__Try it__
Of the lines below, copy those that hold the word "entry".

--- Exercise inputs Enclosed Below ---

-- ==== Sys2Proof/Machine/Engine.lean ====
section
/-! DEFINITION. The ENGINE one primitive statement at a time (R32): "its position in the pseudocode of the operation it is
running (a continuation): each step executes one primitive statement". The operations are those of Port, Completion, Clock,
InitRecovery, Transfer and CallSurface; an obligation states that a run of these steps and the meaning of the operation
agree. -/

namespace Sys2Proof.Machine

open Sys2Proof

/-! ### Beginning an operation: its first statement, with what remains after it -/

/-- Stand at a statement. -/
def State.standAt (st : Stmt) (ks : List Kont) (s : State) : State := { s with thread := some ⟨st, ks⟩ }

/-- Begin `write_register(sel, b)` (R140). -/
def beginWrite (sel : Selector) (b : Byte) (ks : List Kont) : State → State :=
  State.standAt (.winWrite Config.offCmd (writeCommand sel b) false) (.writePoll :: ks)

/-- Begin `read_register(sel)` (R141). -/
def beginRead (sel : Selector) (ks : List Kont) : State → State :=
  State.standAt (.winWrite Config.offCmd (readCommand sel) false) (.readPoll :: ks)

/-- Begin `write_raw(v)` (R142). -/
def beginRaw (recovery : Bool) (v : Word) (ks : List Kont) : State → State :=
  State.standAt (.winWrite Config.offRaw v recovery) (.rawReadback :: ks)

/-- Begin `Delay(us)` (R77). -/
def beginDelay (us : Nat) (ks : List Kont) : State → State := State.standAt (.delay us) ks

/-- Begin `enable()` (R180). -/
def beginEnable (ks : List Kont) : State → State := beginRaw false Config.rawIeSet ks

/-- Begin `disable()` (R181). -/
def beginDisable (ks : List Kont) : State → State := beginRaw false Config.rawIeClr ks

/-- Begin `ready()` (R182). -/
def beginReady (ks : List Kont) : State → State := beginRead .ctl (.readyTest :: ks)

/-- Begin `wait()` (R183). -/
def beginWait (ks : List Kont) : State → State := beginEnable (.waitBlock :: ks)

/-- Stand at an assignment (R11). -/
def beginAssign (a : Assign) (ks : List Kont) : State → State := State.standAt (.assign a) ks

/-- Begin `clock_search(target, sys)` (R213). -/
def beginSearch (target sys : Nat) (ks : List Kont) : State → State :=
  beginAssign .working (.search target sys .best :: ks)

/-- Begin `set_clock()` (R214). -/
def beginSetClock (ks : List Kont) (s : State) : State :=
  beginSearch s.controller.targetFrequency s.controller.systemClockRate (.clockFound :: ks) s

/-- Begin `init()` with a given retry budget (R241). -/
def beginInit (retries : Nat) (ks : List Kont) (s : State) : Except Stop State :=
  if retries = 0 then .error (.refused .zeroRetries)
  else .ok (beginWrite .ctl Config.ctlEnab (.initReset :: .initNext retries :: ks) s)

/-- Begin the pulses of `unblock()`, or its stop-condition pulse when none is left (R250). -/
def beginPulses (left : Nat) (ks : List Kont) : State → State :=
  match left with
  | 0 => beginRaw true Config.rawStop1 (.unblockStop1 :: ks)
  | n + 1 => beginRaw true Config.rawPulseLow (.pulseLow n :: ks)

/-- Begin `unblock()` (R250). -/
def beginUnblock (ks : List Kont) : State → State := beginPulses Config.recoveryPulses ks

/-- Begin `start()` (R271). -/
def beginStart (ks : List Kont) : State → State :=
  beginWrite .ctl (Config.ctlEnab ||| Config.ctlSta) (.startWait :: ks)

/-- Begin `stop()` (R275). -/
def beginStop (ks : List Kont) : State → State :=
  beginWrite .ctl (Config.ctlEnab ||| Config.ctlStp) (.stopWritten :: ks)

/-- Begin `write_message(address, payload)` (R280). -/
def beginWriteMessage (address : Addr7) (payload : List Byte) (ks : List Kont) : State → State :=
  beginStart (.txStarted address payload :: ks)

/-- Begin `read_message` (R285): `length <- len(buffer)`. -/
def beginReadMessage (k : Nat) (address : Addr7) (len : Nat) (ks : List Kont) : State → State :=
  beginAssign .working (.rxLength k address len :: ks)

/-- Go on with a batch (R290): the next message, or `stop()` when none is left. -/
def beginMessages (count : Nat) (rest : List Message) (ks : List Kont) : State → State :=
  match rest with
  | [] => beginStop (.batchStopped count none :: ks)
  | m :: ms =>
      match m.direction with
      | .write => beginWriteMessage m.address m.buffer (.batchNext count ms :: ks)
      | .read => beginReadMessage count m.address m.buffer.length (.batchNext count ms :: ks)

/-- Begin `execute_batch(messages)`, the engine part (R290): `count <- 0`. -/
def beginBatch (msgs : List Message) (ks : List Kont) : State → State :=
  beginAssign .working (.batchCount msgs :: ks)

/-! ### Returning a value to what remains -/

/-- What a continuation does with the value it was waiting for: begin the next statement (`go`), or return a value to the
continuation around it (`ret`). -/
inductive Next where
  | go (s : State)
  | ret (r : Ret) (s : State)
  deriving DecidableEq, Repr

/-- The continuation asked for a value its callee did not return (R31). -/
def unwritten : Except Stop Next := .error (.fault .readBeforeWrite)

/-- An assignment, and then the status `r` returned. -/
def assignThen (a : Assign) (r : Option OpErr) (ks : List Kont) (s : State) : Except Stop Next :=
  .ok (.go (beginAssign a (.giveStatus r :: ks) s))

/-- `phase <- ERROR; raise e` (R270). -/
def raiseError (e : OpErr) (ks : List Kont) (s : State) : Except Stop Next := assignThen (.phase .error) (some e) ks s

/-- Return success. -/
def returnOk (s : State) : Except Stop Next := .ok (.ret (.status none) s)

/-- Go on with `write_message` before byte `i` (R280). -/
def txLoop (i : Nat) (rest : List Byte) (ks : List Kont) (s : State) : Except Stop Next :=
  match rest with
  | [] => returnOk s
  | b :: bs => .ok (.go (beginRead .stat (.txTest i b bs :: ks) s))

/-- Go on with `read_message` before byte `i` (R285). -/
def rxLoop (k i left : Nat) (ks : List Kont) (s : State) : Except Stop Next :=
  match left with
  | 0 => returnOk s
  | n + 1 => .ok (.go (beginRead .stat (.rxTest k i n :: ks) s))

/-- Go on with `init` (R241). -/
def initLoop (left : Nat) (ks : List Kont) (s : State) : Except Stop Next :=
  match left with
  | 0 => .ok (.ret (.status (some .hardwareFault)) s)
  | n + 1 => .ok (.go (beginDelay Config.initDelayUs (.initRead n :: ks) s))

--- End of Enclosed Exercise inputs ---
--- Exercise inputs Enclosed Below ---

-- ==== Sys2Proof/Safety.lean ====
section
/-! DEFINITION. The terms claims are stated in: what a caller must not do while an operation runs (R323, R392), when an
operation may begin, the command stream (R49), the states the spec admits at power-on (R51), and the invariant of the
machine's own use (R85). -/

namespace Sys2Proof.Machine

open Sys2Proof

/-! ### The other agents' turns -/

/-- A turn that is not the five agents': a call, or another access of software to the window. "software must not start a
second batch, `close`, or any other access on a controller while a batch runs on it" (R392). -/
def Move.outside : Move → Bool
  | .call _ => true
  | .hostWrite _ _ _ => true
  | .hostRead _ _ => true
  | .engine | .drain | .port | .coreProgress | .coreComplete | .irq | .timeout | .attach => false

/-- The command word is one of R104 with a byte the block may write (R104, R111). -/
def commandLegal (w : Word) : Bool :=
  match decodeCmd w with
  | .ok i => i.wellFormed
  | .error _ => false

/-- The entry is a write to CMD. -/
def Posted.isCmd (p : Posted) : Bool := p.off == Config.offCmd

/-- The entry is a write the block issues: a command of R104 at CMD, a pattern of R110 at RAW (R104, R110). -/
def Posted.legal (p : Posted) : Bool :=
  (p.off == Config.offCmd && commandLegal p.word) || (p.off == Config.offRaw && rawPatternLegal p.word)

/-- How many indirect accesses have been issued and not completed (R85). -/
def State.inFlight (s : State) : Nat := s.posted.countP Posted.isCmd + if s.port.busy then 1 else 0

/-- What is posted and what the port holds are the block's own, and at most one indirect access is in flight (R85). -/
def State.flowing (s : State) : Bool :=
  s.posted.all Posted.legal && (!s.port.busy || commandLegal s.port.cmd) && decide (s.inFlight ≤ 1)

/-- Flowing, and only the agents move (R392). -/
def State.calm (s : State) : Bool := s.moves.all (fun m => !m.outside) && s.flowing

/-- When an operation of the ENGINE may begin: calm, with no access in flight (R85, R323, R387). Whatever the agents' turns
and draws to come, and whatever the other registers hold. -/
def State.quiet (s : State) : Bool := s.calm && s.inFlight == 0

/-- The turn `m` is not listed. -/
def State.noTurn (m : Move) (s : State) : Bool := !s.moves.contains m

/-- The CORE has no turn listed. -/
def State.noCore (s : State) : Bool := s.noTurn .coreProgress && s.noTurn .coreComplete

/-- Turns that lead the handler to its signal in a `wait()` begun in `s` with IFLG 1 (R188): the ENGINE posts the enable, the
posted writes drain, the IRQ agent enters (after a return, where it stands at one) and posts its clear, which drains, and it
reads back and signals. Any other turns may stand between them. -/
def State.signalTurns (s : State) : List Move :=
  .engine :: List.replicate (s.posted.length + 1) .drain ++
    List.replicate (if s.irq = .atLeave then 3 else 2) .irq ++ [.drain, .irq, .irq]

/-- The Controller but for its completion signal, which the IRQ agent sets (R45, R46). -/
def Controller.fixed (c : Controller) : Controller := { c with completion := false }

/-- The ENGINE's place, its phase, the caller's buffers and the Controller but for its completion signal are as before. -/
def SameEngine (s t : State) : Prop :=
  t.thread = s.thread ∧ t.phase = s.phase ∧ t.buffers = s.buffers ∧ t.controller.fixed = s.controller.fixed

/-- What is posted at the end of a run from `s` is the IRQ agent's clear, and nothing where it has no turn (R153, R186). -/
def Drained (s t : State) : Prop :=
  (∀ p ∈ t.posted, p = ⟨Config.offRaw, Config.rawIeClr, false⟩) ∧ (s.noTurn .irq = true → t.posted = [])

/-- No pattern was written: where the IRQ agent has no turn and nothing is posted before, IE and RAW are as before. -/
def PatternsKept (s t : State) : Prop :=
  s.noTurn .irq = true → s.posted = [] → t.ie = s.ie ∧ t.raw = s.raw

--- End of Enclosed Exercise inputs ---
--- Exercise inputs Enclosed Below ---

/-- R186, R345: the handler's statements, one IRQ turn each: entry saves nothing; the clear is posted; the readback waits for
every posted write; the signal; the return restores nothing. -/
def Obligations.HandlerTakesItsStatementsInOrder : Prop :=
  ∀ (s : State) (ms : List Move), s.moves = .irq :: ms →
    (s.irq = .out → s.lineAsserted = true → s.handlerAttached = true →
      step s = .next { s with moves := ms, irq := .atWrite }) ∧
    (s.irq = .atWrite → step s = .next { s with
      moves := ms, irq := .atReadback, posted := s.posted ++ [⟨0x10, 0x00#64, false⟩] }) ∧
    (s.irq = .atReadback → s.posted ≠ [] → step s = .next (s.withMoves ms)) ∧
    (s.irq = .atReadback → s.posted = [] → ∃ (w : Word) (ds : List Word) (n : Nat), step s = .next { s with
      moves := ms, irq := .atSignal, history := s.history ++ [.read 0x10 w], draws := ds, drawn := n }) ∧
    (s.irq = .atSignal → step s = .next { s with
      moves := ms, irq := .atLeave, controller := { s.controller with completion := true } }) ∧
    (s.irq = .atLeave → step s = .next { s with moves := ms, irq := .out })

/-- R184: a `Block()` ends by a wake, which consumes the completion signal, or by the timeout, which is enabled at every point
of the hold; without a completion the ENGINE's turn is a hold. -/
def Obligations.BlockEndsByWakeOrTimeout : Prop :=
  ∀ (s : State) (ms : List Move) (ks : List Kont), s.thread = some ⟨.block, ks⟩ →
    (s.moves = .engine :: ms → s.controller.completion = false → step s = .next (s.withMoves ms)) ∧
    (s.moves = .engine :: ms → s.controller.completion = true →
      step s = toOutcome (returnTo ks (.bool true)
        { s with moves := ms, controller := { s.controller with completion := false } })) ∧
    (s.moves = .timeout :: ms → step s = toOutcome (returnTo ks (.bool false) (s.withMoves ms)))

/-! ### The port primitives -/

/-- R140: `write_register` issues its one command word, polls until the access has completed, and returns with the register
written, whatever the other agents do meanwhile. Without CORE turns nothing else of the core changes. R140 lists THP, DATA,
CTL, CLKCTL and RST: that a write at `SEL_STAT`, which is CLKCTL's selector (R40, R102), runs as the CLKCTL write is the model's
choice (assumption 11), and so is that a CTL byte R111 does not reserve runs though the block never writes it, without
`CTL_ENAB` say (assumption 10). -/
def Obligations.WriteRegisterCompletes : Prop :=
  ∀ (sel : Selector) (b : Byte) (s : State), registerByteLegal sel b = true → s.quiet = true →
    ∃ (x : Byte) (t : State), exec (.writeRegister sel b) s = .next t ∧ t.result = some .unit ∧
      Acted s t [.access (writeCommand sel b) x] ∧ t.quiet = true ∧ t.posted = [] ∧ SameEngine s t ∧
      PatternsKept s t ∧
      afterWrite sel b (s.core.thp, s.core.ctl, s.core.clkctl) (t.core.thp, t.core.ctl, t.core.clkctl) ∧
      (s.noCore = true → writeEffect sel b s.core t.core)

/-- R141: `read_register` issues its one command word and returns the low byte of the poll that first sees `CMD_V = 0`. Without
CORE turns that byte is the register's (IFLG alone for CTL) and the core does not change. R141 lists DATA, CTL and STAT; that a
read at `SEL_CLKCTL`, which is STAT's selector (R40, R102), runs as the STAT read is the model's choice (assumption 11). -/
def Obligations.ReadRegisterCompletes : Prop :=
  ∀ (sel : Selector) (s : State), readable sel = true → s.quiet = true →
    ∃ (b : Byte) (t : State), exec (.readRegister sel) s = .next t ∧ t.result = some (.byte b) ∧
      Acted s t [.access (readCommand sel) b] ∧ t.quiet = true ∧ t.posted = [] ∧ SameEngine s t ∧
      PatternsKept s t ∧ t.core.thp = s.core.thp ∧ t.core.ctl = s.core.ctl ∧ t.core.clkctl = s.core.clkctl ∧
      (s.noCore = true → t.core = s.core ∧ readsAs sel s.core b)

--- End of Enclosed Exercise inputs ---

__Task response__
/-- The entry is a write to CMD. -/
/-- The entry is a write the block issues: a command of R104 at CMD, a pattern of R110 at RAW (R104, R110). -/
/-- R186, R345: the handler's statements, one IRQ turn each: entry saves nothing; the clear is posted; the readback waits for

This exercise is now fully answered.